One concern I have with any of these caching scenarios is losing track of what code and input data actually went into producing some outputs, so we can be sure that a given snapshot is all working well together. The current system has DOIs that identify all the raw data inputs, and locked software versions for all the packages, and the nightly builds recreate everything from scratch, so we know it all works together (or not) and we've had plenty of cases of folks getting confused about why something works / is broken resulting from some stale data laying round (like oops I didn't re-run the FERC extractions).

bendnorman · 2024-03-07T23:48:52Z

bendnorman
Mar 7, 2024
Maintainer

Mostly regurgitating some high-level requirements for PUDL scaling:

Limit costs
Enable processing of larger datasets and ML models
Keep code contributions accessible
Limit complexity and overall maintenance of the scaling infrastructure

I agree it isn't clear how we can keep a low barrier for contributions while also setting up infrastructure for larger datasets. I like Zach's idea of creating an IOManager that pulls upstream assets from the most recent nightly build.
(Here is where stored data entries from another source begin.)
/-- ALERT_CFG is refused whole, or its records are written in list order, a source's last record standing, and arbitration runs;
ALERT_CANCEL ends the pending state of the event and LATCHED sources it names and answers what is pending. -/
def Obligations.AlertConfigurationAndCancel : Prop :=
  ∀ (tag : Byte) (rs : List CfgRecord) (mask : Word) (s : State), Serving s → rs.length < 256 →
    let a := s.arrived
    let good (r : CfgRecord) : Prop :=
      r.source.toNat ≤ 25 ∧ (r.level = 1 ∨ r.level = 2) ∧ r.enable.toNat ≤ 1 ∧ r.kind.toNat ≤ 1 ∧
      ¬(r.kind = 0 ∧ ∃ src, isEvent src = true ∧ sourceNumber src = r.source.toNat)
    let fits := rs ≠ [] ∧ rs.length ≤ 26 ∧ ∀ r ∈ rs, good r
    (¬fits → exec (.alertCfg tag rs) s = .next (a.deliver ⟨0xA1, tag, [0x12]⟩)) ∧
    (fits →
      ∃ c : State, exec (.alertCfg tag rs) s = .next ((c.settle []).deliver ⟨0xA1, tag, [0]⟩) ∧
        c = { a with alc := { a.alc with sources := c.alc.sources } } ∧
        ∀ src,
          let x := s.source src
          let y := c.source src
          match (rs.filter (fun r => r.source.toNat = sourceNumber src)).getLast? with
          | none => y = x
          | some r =>
            y =
              { x with
                level := if r.level = 1 then .one else .two
                enable := decide (r.enable = 1)
                latched := decide (r.kind = 1)
                pending := if x.latched && !decide (r.kind = 1) then x.truth else x.pending }) ∧
    (2 ^ 26 ≤ mask.toNat → exec (.alertCancel tag mask) s = .next (a.deliver ⟨0xA4, tag, [0x12]⟩)) ∧
    (mask.toNat < 2 ^ 26 →
      ∃ c : State, exec (.alertCancel tag mask) s = .next (c.deliver (okReply 0x24 tag (wordBytes (pendingMask c)))) ∧
        c = { a with alc := { a.alc with sources := c.alc.sources } } ∧
        ∀ src,
          c.source src =
            { s.source src with
              pending := (s.source src).pending && !(mask.getLsbD (sourceNumber src) && (s.source src).latched) })

/-- ALERT_TEST holds its mask and parameter with TEST pending; TEST is then taken if it is enabled and its level can be taken: the
cause and link records are written, the action made (DAMP, or SAFE with the hold), the cues whose selector is ALERT of its level set, seen
set, the notice queued, the pending state cleared. At level 2 the hold comes first: no WAIT sees the cues, and a masked axis in an active
mode enters SAFE, its segment and launch aborted and reported to the waiting head, a sweep on it ended ABORTED with the saved D, the last
result and a notice before the taking's own. At level 1 the cues are tested against the head at once. A taking of any source sets the cues
of its level so. -/
def Obligations.AlertTestIsTaken : Prop :=
  (∀ (tag mask : Byte) (param : Half) (s : State), Serving s → (s.source .test).latched = true →
    let a := s.arrived
    let x := s.source .test
    let answer := exec (.alertTest tag mask param) s
    let reply : Frame := ⟨0xA3, tag, [0]⟩
    let frame := s.le.frameNo
    let notice (level : Byte) : Frame := ⟨0x48, 0, wordBytes frame ++ [level, 0, mask] ++ halfBytes param⟩
    let cues (level : Level) : Byte := s.ms.cues ||| cuesOf s.ms.cueSources (.alert level)
    (32 ≤ mask.toNat → answer = .next (a.deliver ⟨0xA3, tag, [0x12]⟩)) ∧
    (mask.toNat < 32 → x.enable = false ∨ s.alc.inService2 = true ∨ (x.level = .one ∧ s.alc.inService1 = true) →
      answer =
        .next
          (({ a with
            alc := { a.alc with testMask := mask.setWidth 5, sources := a.alc.sources.set .test { x with pending := true, param := param } } } :
              State).deliver reply)) ∧
    (mask.toNat < 32 → x.enable = true → s.alc.inService2 = false → x.level = .two →
      let enters (k : Axis) : Bool := mask.getLsbD (axisIndex k) && isActive (s.axis k).mode
      ∃ t : State, answer = .next (t.deliver reply) ∧
        t = { a with axes := t.axes, ms := t.ms, sw := t.sw, alc := t.alc, cl := t.cl } ∧
        t.alc.inService2 = true ∧ t.alc.cause2 = some ⟨.test, .two, mask.setWidth 5, param, frame⟩ ∧
        t.alc.link2 = some (s.axes.mapAxis (fun _ b => b.mode)) ∧ t.alc.seen2 = true ∧
        (t.source .test).pending = false ∧ t.alc.testMask = mask.setWidth 5 ∧
        t.ms = { s.ms with holdAlert := true, cues := cues .two, phase := t.ms.phase } ∧
        (∀ k,
          let b := s.axis k
          (enters k = true →
            t.axis k =
              { b with
                mode := .safe, jlock := b.j, segment := none, launch := none
                active := if sweeping s k then { b.active with d := s.sw.savedD } else b.active }) ∧
          (enters k = false → t.axis k = b)) ∧
        (∀ head rest out ab, s.ms.queue = head :: rest → s.ms.phase = .waitingSegments out ab →
          let gone (k : Axis) : Bool :=
            hasAxis out k && enters k &&
              (decide ((s.axis k).segment.map Segment.serial = some head.serial) ||
                decide ((s.axis k).launch.map Segment.serial = some head.serial))
          t.ms.phase = .waitingSegments (axisSetOf (fun k => hasAxis out k && !gone k)) (ab || allAxes.any gone)) ∧
        (s.ms.queue = [] ∨ (∀ out ab, s.ms.phase ≠ .waitingSegments out ab) → t.ms.phase = s.ms.phase) ∧
        (∀ k, enters k = true → sweeping s k = true →
          t.sw = { s.sw with running := false, last := ⟨.aborted, k, s.sw.savedD, none, none, frame⟩ } ∧
          t.cl =
            ((a.offerUnasked ⟨0x49, 0, wordBytes frame ++ [1, byteOf (axisIndex k), 4, byteOf s.sw.savedD]⟩).offerUnasked
              (notice 2)).cl) ∧
        ((∀ k, enters k = true → sweeping s k = false) → t.sw = s.sw ∧ t.cl = (a.offerUnasked (notice 2)).cl)) ∧
    (mask.toNat < 32 → x.enable = true → s.alc.inService2 = false → s.alc.inService1 = false → x.level = .one →
      ∃ t : State, answer = .next (t.deliver reply) ∧
        t.alc.inService1 = true ∧ (progress s = false → t.alc.inService2 = false) ∧
        t.alc.cause1 = some ⟨.test, .one, mask.setWidth 5, param, frame⟩ ∧
        t.alc.link1 = some (s.axes.mapAxis (fun _ b => b.damp)) ∧ t.alc.seen1 = true ∧ (t.source .test).pending = false ∧
        (∀ k,
          (t.axis k).damp = ((s.axis k).damp || mask.getLsbD (axisIndex k)) ∧
          (progress s = false → t.axis k = { s.axis k with damp := (t.axis k).damp })) ∧
        ((∀ n, s.ms.phase ≠ .waitingCue n) ∨ progress s = false →
          t = { a with axes := t.axes, ms := { s.ms with cues := cues .one }, alc := t.alc, cl := (a.offerUnasked (notice 1)).cl } ∧
          t.alc.inService2 = false ∧ ∀ k, t.axis k = { s.axis k with damp := (t.axis k).damp }))) ∧
  (∀ (s : State) (src : Source),
    let cues (level : Level) : Byte := s.ms.cues ||| cuesOf s.ms.cueSources (.alert level)
    (s.take .one src).ms = (s.changeCues (cues .one)).ms ∧
    (s.take .two src).ms = { s.ms with holdAlert := true, cues := cues .two, phase := (s.take .two src).ms.phase })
Egress could get expensive but would save time, and we wouldn't be as limited by local computing power.

Things that are difficult to run locally:

All years of all small - medium datasets (where we currently are)
All years of larger datasets (EQR)
Entity resolution models. I could see this really becoming a problem when we try to operate on EQR data.
PDF OCRing

Correct me if I'm wrong but based on our goals with PUDL, most of the datasets we want to integrate and where we expect the most contributions are in bucket number 1. This makes me think @zaneselvans idea of separating the DAG into two groups is a good idea: 1) code that can be executed locally and that we want external folks to contribute to (your smaller EIA, EPA, FERC forms) and 2) code that requires cloud resources and we don't expect external folks to contribute to because of complexity and access to cloud resources (your EQR, PDF OCRing and beefy ML models). As Zane said, processes in group 1 can pull cached models and portions of datasets produced by processes in group 2.

We'll have to get comfortable with not being able to run the full ETL locally. For example, our local full ETL configuration could be all years of our existing datasets, one year of EQR, and skips a super compute/storage intensive PDF ML workflow or pulls it from a remote cache. We can set up development VMs for folks working on big datasets and ML problems.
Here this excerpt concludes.